用于合并3个文件的Shell脚本

时间:2018-07-11 16:47:05

标签: bash shell awk

我有3个具有以下数据的文件

$cat File1.txt
Apple,May
Orange,June
Mango,July

$cat File2.txt
Apple,Jan
Grapes,June

$cat File3.txt
Apple,March
Mango,Feb
Banana,Dec

我需要以下输出文件。

$Output_file.txt
Apple,May|Jan|March
Orange,June
Mango,July|Feb
Grapes,June
Banana,Dec

这里的要求是取出第一列,然后需要搜索每个文件中第一列的公共数据,第二列必须为“ |”分开。如果没有公共列,则需要在输出文件中打印相同的列。

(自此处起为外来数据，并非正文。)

-- ==== Sys2Proof/Tests/Slice0.lean ====
section
/-!
SUPPORT. Tests of the model: words that the manual writes out, ill-formed terms, single steps, and witnesses of the statements' hypotheses.
Expected results are the manual's, or worked out by hand from its rules; each comment names the source.
-/

set_option Elab.async false

namespace Sys2Proof.Machine

/-! ### Words written out in the manual (the worked encodings of each chapter) -/

/-- Whether words decode to an instruction. -/
def reads (ws : List Word) (i : Instr) : Bool := match decodeWords ws with | .ok j => j == i | .error _ => false

/-- Whether words decode to nothing. -/
def refuses (ws : List Word) : Bool := match decodeWords ws with | .ok _ => false | .error _ => true

/-- 03. -/
theorem test_word_sli_immx : reads [0x1E000004, 0x301A3456] (.sli 6 (.long 0x00123456)) = true := by decide
/-- 05. -/
theorem test_word_deq : reads [0xC0201001] (.deq none 2 2 1) = true := by decide
/-- 05. -/
theorem test_word_launchi : reads [0xC6103091] (.launchi none 2 3 9) = true := by decide
/-- 05. -/
theorem test_word_enq_str : reads [0x1C000080, 0xC2301000] (.enq (some { str := 2 }) 12 2) = true := by decide
/-- 05. -/
theorem test_word_cwait : reads [0xC8005000] (.cwait none 10) = true := by decide
/-- 06. -/
theorem test_word_jset : reads [0x0A000007] (.jset 7) = true := by decide
/-- 06. -/
theorem test_word_ret : reads [0x0801F800] (.ret 63) = true := by decide
/-- 06. -/
theorem test_word_exit : reads [0x0E000000] (.exit) = true := by decide
/-- 06. -/
theorem test_word_ychk : reads [0x10000000] (.ychk) = true := by decide
/-- 06. -/
theorem test_word_dbra : reads [0x0C1FFFFB] (.dbra 7 (-5)) = true := by decide
/-- 06. -/
theorem test_word_rgn_sp : reads [0x12010003] (.rgnSp 3) = true := by decide
/-- 06. -/
theorem test_word_wbase : reads [0x1A000002] (.wbase 2) = true := by decide
/-- 06. -/
theorem test_word_sadd : reads [0x20102860] (.sadd 4 5 6) = true := by decide
/-- 06. -/
theorem test_word_ssetp : reads [0x34082052] (.ssetp 2 4 5 2) = true := by decide
/-- 06. -/
theorem test_word_srsys : reads [0x36280002] (.srsys 10 2) = true := by decide
/-- 06. -/
theorem test_word_pfroms : reads [0x80041000] (.pfroms none 1 2) = true := by decide
/-- 06. -/
theorem test_word_ptos : reads [0x80180801] (.ptos 6 1) = true := by decide
/-- 06. -/
theorem test_word_pand : reads [0x7E0C2050] (.pand none 3 4 5) = true := by decide
/-- 07. -/
theorem test_word_vadd : reads [0x40100820] (.vadd none 4 1 2) = true := by decide
/-- 07. -/
theorem test_word_vmul_modw : reads [0x1C084400, 0x40100822] (.vmul (some { sat := true, psc := -15 }) 4 1 2) = true := by decide
/-- 07. -/
theorem test_word_vmulhs : reads [0x401C4094] (.vmulhs none 7 8 9) = true := by decide
/-- 07. -/
theorem test_word_vaddi_immx : reads [0x1E10D090, 0x46140280] (.vaddi none 5 0 (.long 0x86848280)) = true := by decide
/-- 07. -/
theorem test_word_vshli : reads [0x4A0C2005] (.vshli none 3 4 5) = true := by decide
/-- 07. -/
theorem test_word_vpermb_n4 : reads [0x56281941] (.vpermbN4 none 10 3 20) = true := by decide
/-- 07. -/
theorem test_word_vsel : reads [0x5A102863] (.vsel none 4 5 6 3) = true := by decide
/-- 07. -/
theorem test_word_vmovs : reads [0x5C501000] (.vmovs none 20 2) = true := by decide
/-- 07. -/
theorem test_word_vmovxr : reads [0x5E242000] (.vmovxr none 9 4) = true := by decide
/-- 07. -/
theorem test_word_vfma_f64 : reads [0x62201041] (.vfma none 8 2 4 1) = true := by decide
/-- 07. -/
theorem test_word_vfsetp : reads [0x64080822] (.vfsetp none 2 1 2 0 2) = true := by decide
/-- 07. -/
theorem test_word_vfsqrt : reads [0x66143023] (.vfsqrt none 5 6 3) = true := by decide
/-- 07. -/
theorem test_word_vhfma_bf16 : reads [0x6C08184B] (.vhfma none 2 3 4 1) = true := by decide
/-- 07. -/
theorem test_word_vconf : reads [0x76183805] (.vconf none 6 7 5) = true := by decide
/-- 07. -/
theorem test_word_vshflx : reads [0x780C2101] (.vshflx none 3 4 16) = true := by decide
/-- 07. -/
theorem test_word_vred : reads [0x7A306840] (.vred none 12 13 0 4 0) = true := by decide
/-- 08. -/
theorem test_word_ld128 : reads [0x8E320060] (.ld128 none 12 1 0 6 0) = true := by decide
/-- 08. -/
theorem test_word_st8_guard : reads [0x1C600000, 0x90041040] (.st8 (some { guard := 3 }) 1 0 2 4 0 0) = true := by decide
/-- 08. -/
theorem test_word_st32_release : reads [0x1C000028, 0x940C2091] (.st32 (some { scope := 5 }) 3 0 4 9 0 1) = true := by decide
/-- 08. -/
theorem test_word_lds64 : reads [0x9C283021] (.lds64 none 10 6 2 1) = true := by decide
/-- 09. -/
theorem test_word_vdot : reads [0x6E3C4841] (.vdot none 15 9 4 1) = true := by decide
/-- 09. -/
theorem test_word_vcvt : reads [0x683C7920] (.vcvt none 15 15 0x12) = true := by decide
/-- 10. -/
theorem test_word_hbind : reads [0xDE082060] (.hbind none 2 2 6) = true := by decide
/-- 10. -/
theorem test_word_feed : reads [0xE0286020] (.feed none 10 3 2 0 0) = true := by decide
/-- 10. -/
theorem test_word_feed_tr_cm : reads [0xE0286023] (.feed none 10 3 2 1 1) = true := by decide
/-- 10. -/
theorem test_word_cpy : reads [0xE2281090] (.cpy none 10 1 9) = true := by decide
/-- 10. -/
theorem test_word_qfence : reads [0xE4005800] (.qfence 11) = true := by decide
/-- 10. -/
theorem test_word_qwait : reads [0xE60038A0] (.qwait none 7 10) = true := by decide
/-- 11. -/
theorem test_word_objcall_guard : reads [0x1C600000, 0xAE307000] (.objcall (some { guard := 3 }) 12 14 0 0) = true := by decide
/-- 11. -/
theorem test_word_objbind : reads [0xB2401120] (.objbind 16 1 9) = true := by decide
/-- 11. -/
theorem test_word_cret : reads [0xB4145000] (.cret 5 10) = true := by decide
/-- 13. -/
theorem test_word_fence_full : reads [0x1C000078, 0xBC000002] (.fenceFull (some { str := 1, scope := 7 })) = true := by decide
/-- 13. -/
theorem test_word_xfence_rel : reads [0x1C000028, 0xBE010003] (.xfenceRel (some { scope := 5 }) 3) = true := by decide
/-- 14. -/
theorem test_word_mma_nacc : reads [0x3E400000, 0xCC500020] (.mma (some { nacc := true }) 10 0 2 0) = true := by decide
/-- 14. -/
theorem test_word_mma_gang : reads [0x3E180000, 0xCC500029] (.mmaGang (some { rel := 3 }) 10 0 2 1) = true := by decide
/-- 14. -/
theorem test_word_mtr_rq : reads [0x3E004000, 0xD2502000] (.mtr (some { rq := true }) 10 4 0 0) = true := by decide
/-- 14. -/
theorem test_word_mnorm : reads [0xD4500003] (.mnorm none 10) = true := by decide
/-- 14. -/
theorem test_word_mstat_sum : reads [0xDC283001] (.mstatSum none 10 6) = true := by decide
/-- 15. -/
theorem test_word_mlbl : reads [0xDA044000] (.mlbl none 1 4) = true := by decide
/-- 16. -/
theorem test_word_trapinfo : reads [0xEE400021] (.trapinfo 4 2) = true := by decide
/-- 16. -/
theorem test_word_trap : reads [0x14000015] (.trap 0x15) = true := by decide
/-- 16. -/
theorem test_word_tret_addr : reads [0x1600A002] (.tretAddr 10) = true := by decide
/-- 18. -/
theorem test_word_paddc : reads [0xEAA040C0] (.paddc none 40 2 3 0) = true := by decide
/-- 18. -/
theorem test_word_baraw : reads [0xBA649002] (.baraw none 25 18) = true := by decide
/-- 18. -/
theorem test_word_pld_pb8 : reads [0xA6204100] (.pld none 8 4 1 0 0) = true := by decide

我尝试将其放入while循环中,但是随着文件大小的增加,这会花费一些时间。想要使用shell脚本的简单解决方案。

3 个答案:

答案 0 :(得分:1)

这应该有效:

#!/bin/bash
for FRUIT in $( cat "$@" | cut -d "," -f 1 | sort | uniq )
do
    echo -ne "${FRUIT},"
    awk -F "," "\$1 == \"$FRUIT\" {printf(\"%s|\",\$2)}" "$@" | sed 's/.$/\'$'\n/'
done

以:

运行
$ ./script.sh File1.txt File2.txt File3.txt

答案 1 :(得分:1)

一个纯本地bash解决方案(无需调用任何外部工具,因此仅受bash本身的性能限制)可能如下所示:

#!/usr/bin/env bash
case $BASH_VERSION in ''|[123].*) echo "ERROR: Bash 4 or newer required" >&2; exit 1;; esac

declare -A items=( )
for file in "$@"; do
  while IFS=, read -r key value; do
    items[$key]+="|$value"
  done <"$file"
done

for key in "${!items[@]}"; do
  value=${items[$key]}
  printf '%s,%s\n' "$key" "${value#'|'}"
done

...称为./yourscript File1.txt File2.txt File3.txt

答案 2 :(得分:1)

使用单个awk命令即可​​轻松完成此操作:

awk 'BEGIN{FS=OFS=","} {a[$1] = a[$1] (a[$1] == "" ? "" : "|") $2}
END {for (i in a) print i, a[i]}' File{1,2,3}.txt

Orange,June
Banana,Dec
Apple,May|Jan|March
Grapes,June
Mango,July|Feb

如果要以与原始文件中出现的字符串相同的顺序输出,请使用以下awk

awk 'BEGIN{FS=OFS=","} !($1 in a) {b[++n] = $1}
{a[$1] = a[$1] (a[$1] == "" ? "" : "|") $2}
END {for (i=1; i<=n; i++) print b[i], a[b[i]]}' File{1,2,3}.txt

Apple,May|Jan|March
Orange,June
Mango,July|Feb
Grapes,June
Banana,Dec